Pennsylvania

Energy. Environment. Economy.

PSU: No Tie Between Drilling And Crime

Scott Detrow / StateImpact Pennsylvania

Tioga County's emergency call center

Last summer, StateImpact Pennsylvania reported 911 calls had increased in seven of Pennsylvania’s eight busiest drilling counties. That wasn’t because rig workers were breaking more laws, county officials told us. It was simply a matter of more people moving into these communities.

Lisa Rice, who runs Tioga County’s 911 cen­ter, said many of the calls stem from the heavy trucks clog­ging the county’s roads. “We’re see­ing more acci­dents involv­ing large rigs,” she said. “Trac­tor trail­ers, dump trucks. Vehi­cles – trac­tor trail­ers haul­ing haz­ardous mate­ri­als. Those are things, two years ago, that we weren’t deal­ing with on a daily basis. It was more two-car accidents.”

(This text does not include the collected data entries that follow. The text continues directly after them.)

-- ==== Sys2Proof/Machine/Ops.lean ====
section
/-! DEFINITION. The named operations over memory, registers and ports: the memory primitives of spec/00_scope.md
R17, event emission (R18), the request to the interrupt collaborator (spec/60_exceptions.md R335), the HDMA hook
(R349), and the queue of port operations. The block takes no exception and has no return from one (R330, R339,
R340): a request is one event. -/

namespace Sys2Proof.Machine

/-! ### Byte memories -/

/-- The canonical form: addresses strictly rising, no pair holding what an unlisted address reads as. -/
abbrev Memory.wf (m : Memory) : Prop :=
  m.Pairwise (fun c d => c.1 < d.1) ∧ ∀ c ∈ m, c.2 ≠ Memory.unlisted

/-- The byte at an address. -/
def Memory.read : Memory → Nat → Byte
  | [], _ => Memory.unlisted
  | (b, v) :: t, a => if a = b then v else Memory.read t a

/-- The memory with one byte written, in canonical form: a byte that an unlisted address would read as is not
listed. -/
def Memory.write : Memory → Nat → Byte → Memory
  | [], a, v => if v = Memory.unlisted then [] else [(a, v)]
  | (b, w) :: t, a, v =>
    if a < b then (if v = Memory.unlisted then (b, w) :: t else (a, v) :: (b, w) :: t)
    else if a = b then (if v = Memory.unlisted then t else (a, v) :: t)
    else (b, w) :: Memory.write t a v

/-- Flat index of a VRAM byte: `b*0x2000 + o`, the offset reduced mod 0x2000 first (R17, R41, R96). -/
def vramIndex (bank : BitVec 1) (off : Nat) : Nat :=
  bank.toNat * 0x2000 + off % 0x2000

/-- `VramRead(bank, off)` (R17). -/
def State.vramRead (s : State) (bank : BitVec 1) (off : Nat) : Byte :=
  s.vram.read (vramIndex bank off)

/-- `VramWrite(bank, off, v)` (R17). -/
def State.vramWrite (s : State) (bank : BitVec 1) (off : Nat) (v : Byte) : State :=
  { s with vram := s.vram.write (vramIndex bank off) v }

/-- `OamRead(i)`, the index reduced mod 160 (R17, R96). -/
def State.oamRead (s : State) (i : Nat) : Byte :=
  s.oam.read (i % 160)

/-- `OamWrite(i, v)` (R17). -/
def State.oamWrite (s : State) (i : Nat) (v : Byte) : State :=
  { s with oam := s.oam.write (i % 160) v }

/-- The bank the bus window reaches: "bank 1 only reachable in color mode" (R82). -/
def State.busBank (s : State) : BitVec 1 :=
  if s.cfg.colorMode then s.vbk else 0

/-- A write through the bus window of VRAM (R82, R302). -/
def State.busVramWrite (s : State) (off : BitVec 13) (v : Byte) : State :=
  s.vramWrite s.busBank off.toNat v

/-! ### Palette RAM -/

/-- `PalRead` on one table (R17). -/
def Palettes.read (t : Palettes) (p : BitVec 3) (c : BitVec 2) : Rgb15 :=
  (t[p.toNat]'p.isLt)[c.toNat]'c.isLt

/-- `PalWrite` on one table (R17). -/
def Palettes.write (t : Palettes) (p : BitVec 3) (c : BitVec 2) (v : Rgb15) : Palettes :=
  t.set p.toNat ((t[p.toNat]'p.isLt).set c.toNat v c.isLt) p.isLt

/-! ### Frame Store -/

/-- `FrameWrite(ly, col, line[col])` for every column of a row, the row reduced into range (R229, R43;
log entry 10). -/
def State.frameWriteRow (s : State) (ly : Byte) (row : FrameRow) : State :=
  { s with frame := s.frame.set (ly.toNat % rows) row (Nat.mod_lt _ (by decide)) }

/-! ### Outputs -/

/-- `emit E` (R18). -/
def State.emit (s : State) (e : Event) : State :=
  { s with events := s.events ++ [e] }

/-- One call of `requestInterrupt` for an enabled STAT source; nothing for a disabled one (R334, R335). -/
def State.requestStatIf (s : State) (enabled : Bool) (src : StatSource) : State :=
  if enabled then s.emit (.irqStat src) else s

/-- The byte a BUS_R returns (R110, R272). -/
def State.returnByte (s : State) (b : Byte) : State :=
  { s with reads := s.reads ++ [b] }

/-- The VRAM writes of one hook call, in order (R349, R101). -/
def State.applyHookWrites (s : State) (ws : List HookWrite) : State :=
  ws.foldl (fun t w => t.busVramWrite w.1 w.2) s

/-- The call of `hbramChunk()`: the event `HDMA_HBLANK`, then what the collaborator does inside the call
(R148, R349; log entry 5). -/
def State.callHdmaHook (s : State) : State :=
  let s := s.emit .hdmaHblank
  match s.hookWrites with
  | [] => s
  | ws :: rest => ({ s with hookWrites := rest }).applyHookWrites ws

/-! ### Unmapped accesses -/

/-- A read of an unmapped sub-address returns the all-ones sentinel (R120, R273). -/
def State.unmappedRead (s : State) : State :=
  s.returnByte 0xFF

/-- A write to an unmapped sub-address changes nothing (R120, R274). -/
def State.unmappedWrite (s : State) : State := s

/-! ### The queue of port operations -/

/-- The next port operation, with the state after it is taken (R98, R385; log entry 3). -/
def State.fetch (s : State) : Option (PortOp × State) :=
  match s.pending with
  | [] => none
  | op :: rest => some (op, { s with pending := rest })

/-- The state with a transaction word placed as the next port operation, data byte 0 (log entry 13). -/
def State.placeWord (s : State) (nbits w : Nat) : State :=
  { s with pending := .bus (BitVec.ofNat 17 (w % 2 ^ nbits)) 0 :: s.pending }

end Sys2Proof.Machine
end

Rice said before the heavy trucks came in, 20 traf­fic stops on a day shift was nor­mal. Now, the county sees about 20 stops in a one-hour period. Dis­patch­ers sit­ting in Tioga County’s 911 call cen­ter, located in the county courthouse’s base­ment, say they’re see­ing sim­i­lar spikes. A few years ago, they’d han­dle 15 to 20 calls dur­ing an eight-hour shift. Now, the total is more likely to sur­pass 70.

A new preliminary study from Penn State University came to a different conclusion. Not only does the research show no connection between drilling and crime rates, it found “no consistent increases in arrests or calls to the Pennsylvania State Police in counties with high Marcellus-drilling activity.”

The report does note, though, that while calls to State Police have remained consistent in drilling-heavy counties, those numbers have fallen in non-drilling rural areas.

There are no definitive findings that Marcellus Shale drilling activity has affected crime rates in Pennsylvania, but more study is needed, according to a preliminary report conducted recently by the Justice Center for Research at Penn State. The report was produced in response to public concerns that crime rates may be on the rise in areas experiencing drilling-related population growth.

The study tracks several measures of crime in Pennsylvania’s most active Marcellus Shale drilling regions, in the Northern Tier and the south-western corner of the commonwealth, beginning in 2006 (before the start of significant drilling activity in Pennsylvania) and ending in 2010. After the Marcellus Shale drilling “break-out” period, defined by researchers as intensified drilling activity that began in 2008, there were no consistent increases in arrests or calls to the Pennsylvania State Police in counties with high Marcellus-drilling activity. However, researchers noted a steady decline in calls to State Police in rural counties that have seen no Marcellus activity.

“In the three years since the Marcellus break-out period in 2008, there was a difference in the trends of State Police incidents in Marcellus and non-Marcellus drilling areas, but the difference isn’t so striking that we can say, ‘there’s definitely something here,’” said Lindsay Kowalski, research associate in the Justice Center for Research. “More time needs to elapse before we can identify strong trends.”

StateImpact Pennsylvania is reaching out to the study’s authors, and will have more on this report soon.